There’s been another change in Medicare. The change especially affects those who are interested in HMO coverage. But it also has the effect of locking almost all beneficiaries in their chosen Medicare plan for all of 2002.
The U.S. government extended the deadline HMOs had to declare whether or not they would remain in the Medicare program for 2002. The deadline was moved from July 17 to September 17. The government hoped that this extension would enable more HMOs to decide they could afford to stay in Medicare. HMOs that served two million Medicare recipients left the Medicare program in the last three years. The HMOs that remained with the program cut benefits and raised costs.
But the effect of the extension on Medicare recipients is to reduce information. Because of the extension, the Center for Medicare and Medicaid Services did not have all the usual comparative information available for beneficiaries until mid-October, and that information did not make it into the government’s publications. It is available only by telephone or online. The move also reduced the time for Medicare recipients to choose their plan this year. The open-enrollment period is from Nov. 1 to December 15.
In most cases, whatever option you choose during the open-enrollment period will be locked in for 2002. There are two exceptions. If you choose an HMO this year, you can switch to another HMO or to traditional Medicare in the first six months of the year. In 2003, if you choose an HMO your one switch will be allowed only in the first three months of the year.
Congress tried to expand Medicare options in 1997. But reduced reimbursement rates made the options unattractive to health care providers. The result is that for more and more Medicare recipients, traditional Medicare coverage plus a Medigap policy is becoming the only viable option. Medicare HMO care either is no longer available in many areas, its availability in the future cannot be assured, or traditional Medicare with a Medigap policy is a better deal.

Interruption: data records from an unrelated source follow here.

-- ==== Sys2Proof/Syntax.lean ====
section
/-! DEFINITION. The instructions of the Falmus architecture and the events of the Bolven: one constructor of `Instr`
for each row of the table of operations. A constructor carries what the words of the instruction say (its guard,
its operands, its immediate), never how many words said it. -/

namespace Sys2Proof

/-- A scalar register number (R14, R45). -/
abbrev SReg := Fin 64
/-- A vector register number (R14, R45). -/
abbrev VReg := Fin 16
/-- A predicate bit (R15). -/
abbrev PBit := Fin 32
/-- A stream register (R45). -/
abbrev ZReg := Fin 8
/-- A queue register (R45). -/
abbrev QReg := Fin 8
/-- An operand slot (R45). -/
abbrev MSlot := Fin 16
/-- An accumulator (R45). -/
abbrev CAcc := Fin 8

/-- The guard of an instruction (R42): none, or one predicate bit, inverted when `neg`. -/
inductive Guard where
  | always
  | when (neg : Bool) (idx : PBit)
  deriving DecidableEq, Repr

/-- A scalar operand of pages 0 and 1 (R46): a scalar register, or the queue or stream register that PAG.Q makes of the field. -/
inductive SOp where
  | s (r : SReg)
  | q (i : QReg)
  | z (i : ZReg)
  deriving DecidableEq, Repr

/-- Conditions of CMP and of the integer VCMP (R48, R82). -/
inductive Cond where
  | eq | ne | lt | ltu | ge | geu
  deriving DecidableEq, Repr

/-- Conditions of FCMP and VCMP.f (R48, R107). -/
inductive FCond where
  | eq | lt | le | un
  deriving DecidableEq, Repr

/-- Order of a page-3 step (R47). -/
inductive Order where
  | relaxed | acquire | release | acqrel
  deriving DecidableEq, Repr

/-- Scope of a page-3 step or fence (R47, R273). -/
inductive Scope where
  | core | die | pkg | sys
  deriving DecidableEq, Repr

/-- Operations of AMO and RED (R48, R203). -/
inductive AmoOp where
  | add | and | or | xor | min | max | minu | maxu | swap | faddBf16 | faddF32
  deriving DecidableEq, Repr

/-- Width of RED (R53). -/
inductive RedWidth where
  | d | w | h
  deriving DecidableEq, Repr

/-- The five paths (R45, R276). -/
inductive Path where
  | core | copy | matrix | stream | bank
  deriving DecidableEq, Repr

/-- Element formats of VCVT (R48, R144). -/
inductive VFmt where
  | bf16 | e4m3 | t8 | i8 | t6 | f32 | i32
  deriving DecidableEq, Repr

/-- Operations of VREDR, VREDC and VSCAN (R145). -/
inductive RedOp where
  | add | fadd | min | max | minu | maxu | fmin | fmax | xor
  deriving DecidableEq, Repr

/-- Operations of TRED (R48, R359). -/
inductive TredOp where
  | faddF32 | faddBf16 | max | min
  deriving DecidableEq, Repr

/-- Register modes of a core (R14). -/
inductive Mode where
  | m16 | m32 | m64
  deriving DecidableEq, Repr

/-- The control registers (R16). -/
inductive CR where
  | tck | era | rnd | fmta | fmtb | fmtc | scla | sclb | vsh | did | sid | gid | rank | core | migp | stat
  | tvec | tcause | tval | tpc | ydl | cal0 | cal1 | cal2 | cal3
  deriving DecidableEq, Repr
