/-- The doublewords of a save area from offset 0 up to 0x0F8 (R428). -/
def areaHead (s : State) (t : Strand) : List Nat :=
  let z := (t.z.toList.zipIdx).foldl (fun acc (x : Option Nat × Nat) => acc + (x.1.getD 0xFF) * 256 ^ x.2) 0
  [t.pc.toNat,
   t.p.toNat + modeCode (modeOfStrand s t) * 2 ^ 32 + b2n t.th * 2 ^ 34 + s.era * 2 ^ 48,
   t.tck, t.h, t.sf, t.ydl,
   t.rnd.toNat, t.fmta.toNat, t.fmtb.toNat, t.fmtc.toNat, t.scla.toNat, t.sclb.toNat, t.vsh.toNat, t.migp.toNat,
   t.tcause.toNat, t.tval.toNat, t.tpc.toNat,
   t.sid + t.gid * 2 ^ 32,
   t.rank + t.gcore * 2 ^ 16 + waitCode t.wait * 2 ^ 32 + b2n t.rsv.isSome * 2 ^ 36 + b2n t.mon.isSome * 2 ^ 37 + t.gates.length * 2 ^ 40,
   areaResv t,
   (t.mon.map Prod.fst).getD 0 * 64, (t.mon.map Prod.snd).getD 0,
   t.pend.foldl (fun acc r => acc + 2 ^ r) 0,
   z, t.region.toNat, t.task] ++ (upto 0 4).map (fun i => ((t.gates.getD i (0, 0)).1)) ++ [0, 0]

/-- Pieces of bytes written one line at most at a time under a DID; the first fault stops them (R429). -/
def areaPut (s : State) (d : Nat) (clock : Nat) : List (Nat × List Byte) → Except (Cause × Word) (State × Nat)
  | [] => .ok (s, 0)
  | (a, bs) :: rest =>
    match devWrite s d (w64 a) bs clock with
    | .error e => .error e
    | .ok (s, t) => match areaPut s d clock rest with
      | .error e => .error e
      | .ok (s, t') => .ok (s, max t t')

/-- Bytes cut into pieces of 64 from an address. -/
def pieces : Nat → Nat → List Byte → List (Nat × List Byte)
  | 0, _, _ => []
  | n + 1, a, bs => if bs.isEmpty then [] else (a, bs.take 64) :: pieces n (a + 64) (bs.drop 64)

/-- A strand's state written to its save area, registers of its mode only (R428, R429). -/
def saveTo (s : State) (t : Strand) (d area : Nat) : Except (Cause × Word) (State × Nat) :=
  let m := modeOfStrand s t
  let head := (areaHead s t).flatMap (leBytes 8)
  let sregs := ((upto 0 (modeS m)).flatMap (fun i => leBytes 8 (t.s.getD i 0).toNat))
  let vregs := ((upto 0 (modeV m)).flatMap (fun i => leBytes 1024 (t.v.getD i 0).toNat))
  areaPut s d t.tck (pieces 5 area head ++ pieces 8 (area + 0x100) sregs ++ pieces 256 (area + 0x400) vregs)

/-- Doublewords read one at a time under a DID, as loads that leave their leases (R266, R429); the first fault stops them. -/
def areaGet (s : State) (d clock : Nat) : List Nat → Except (Cause × Word) (State × List Nat)
  | [] => .ok (s, [])
  | a :: rest =>
    match devRead s d (w64 a) 8 clock with
    | .error e => .error e
    | .ok (s, v, _) => match areaGet s d clock rest with
      | .error e => .error e
      | .ok (s, vs) => .ok (s, v :: vs)

/-- A stream register as a save area gives it: bound only where the context is bound to that register of that strand (R11, R312, R332). -/
def boundTo (s : State) (t : Strand) (i b : Nat) : Option Nat :=
  let x := kget (coreOf s t.core).ctxs b .reset
  if b < 64 && x.state == 2 && x.okey == t.key && x.zreg == i then some b else none

/-- The control registers with their reserved bits reading zero (R9, R17 to R23). -/
def maskCrs (t : Strand) : Strand :=
  { t with
    pc := t.pc &&& ~~~1#64
    rnd := t.rnd &&& 0xF#64
    fmta := t.fmta &&& 0xF#64
    fmtb := t.fmtb &&& 0xF#64
    fmtc := t.fmtc &&& 0xF#64
    scla := t.scla &&& 0x1FF#64
    sclb := t.sclb &&& 0x1FF#64
    vsh := t.vsh &&& 0xF3#64
    migp := t.migp &&& 3#64
    tcause := t.tcause &&& 0x1FF#64
    tpc := t.tpc &&& ~~~1#64 }
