/-- A DID loses its stream quota on a core (R335): a recalled context fails as soon as its CWORD can be written (R262). -/
def quotaGone (s : State) (c d : Nat) : State :=
  ((coreOf s c).ctxs.filter (fun e => e.2.did == d)).foldl (fun s e =>
    let t := e.2
    match t.state with
    | 1 => failCtx s c e.1 0x17 0x06 false
    | 2 =>
      let s := updStrand s t.okey (fun o => { o with z := o.z.map (fun z => if z == some e.1 then none else z) })
      failCtx s c e.1 0x17 0x06 false
    | 3 => failing s c e.1 0x17 0x06
    | 4 => failing s c e.1 0x17 0x06
    | 5 => failing s c e.1 0x17 0x06
    | 6 => if t.srec.cword == 0 || devReady s t.did t.srec.cword then failCtx s c e.1 0x17 0x06 true else failing s c e.1 0x17 0x06
    | _ => s) s

/-- A coupled read stream reads one element ahead (R314): at its home, as a prefetch (R242), the owner's own stores seen; an element that faults stays unread. DEDUCED: log entry 82. -/
def windowFill (s : State) (c x : Nat) : State :=
  let t := ctxOf s c x
  let n := t.eidx + t.window.length
  if t.state != 2 || t.srec.write || decide (64 ≤ t.window.length) || decide (streamLen t.srec ≤ n) || !walkReady s (ctxHolder c t) t.did (elemAddr t.srec n).toNat then s
  else match elemCheck s c t n .read with
    | .error (e, a) => if e == .poison then markDead s (ctxHolder c t) t.did a.toNat else s
    | .ok pa =>
      if !homeReady s (pa / 64) then s
      else
        let s := tlbKeep s c t.did (elemAddr t.srec n).toNat
        let (s, e, tl) := windowRead (chargeEnergy s t.did 1) pa (elemSize t.srec) t.clk t.did
        let e := match strandOf s t.okey with
          | some o => overlayOwn o pa (elemSize t.srec) e
          | none => e
        updCtx s c x (fun t => { t with window := t.window ++ [(e, tl, pa)], clk := tl })

/-- A coupled write stream writes its oldest accepted push (R315), at or above the time that a FENCE.X has set for the path (R275). One whose element no longer passes its
checks as the device writes it is dropped, and the next follows; pushes that a stream had accepted before it failed for its quota (R335) are written too, until SFREE frees
it. DESIGN CHOICE: log entry 105. -/
def pushWrite (s : State) (c x : Nat) : State :=
  let t := ctxOf s c x
  match t.pushes with
  | [] => s
  | v :: rest =>
    let free (s : State) : State := if t.recalled && rest.isEmpty then updCtx s c x freeCtx else s
    if !walkReady s (ctxHolder c t) t.did (elemAddr t.srec t.written).toNat then s
    else match elemCheck s c t t.written .write with
    | .error _ => free (updCtx s c x (fun t => { t with pushes := rest, written := t.written + 1 }))
    | .ok pa =>
      if !homeReady s (pa / 64) then s
      else
        let s := tlbKeep s c t.did (elemAddr t.srec t.written).toNat
        let fl := ((strandOf s t.okey).map (fun o => kget o.floors 3 0)).getD 0
        let (s, w) := homeWrite (chargeEnergy s t.did 1) pa (leBytes (elemSize t.srec) v) (max t.clk fl) t.tstart 4096 t.did
        free (updCtx s c x (fun t => { t with pushes := rest, written := t.written + 1, clk := w, tc := max t.tc w }))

If you were dropped by an HMO, you are guaranteed the right to buy a Medigap policy from mid-October to March 4. That means you cannot be denied coverage for a pre-existing condition. The guarantee applies only to Medigap Plans A, B, C, and F. The different plans and buying advice are described in the “Health Watch” section of the archive on our web site and also in the report sent to new subscribers, The New Rules Of Retirement. None of these guaranteed plans includes prescription drug coverage.
You’ll need to apply for a Medigap policy about six weeks before you want coverage to begin.
You generally don’t have a guaranteed right to buy a Medigap policy if you leave an HMO voluntarily. An exception applies if you joined the HMO less than 12 months ago and when you first were eligible for Medicare. But you must buy the new Medigap policy by Dec. 31, 2001. Another exception applies if you previously had a Medigap policy and were enrolled in the HMO for less than a year. Then you can return to your old Medigap policy if it still is available.
Before signing up with an HMO, get the details of its coverage, deductibles, and copayments. Also, get a list of the prescription drugs it covers. Otherwise, you might find that it doesn’t cover a drug you use regularly.
If you are confused about the situation and your rights, don’t worry. Free help is available. Your local Area Agency on Aging and your state health insurance assistance program can provide information. Telephone numbers should be available through Medicare (800-633-4227) or the Eldercare Locator (800-677-1116). The Medicare number is available 24 hours a day, seven days a week. Information also is available at the Medicare web site, www.medicare.gov, and probably at your state’s web site.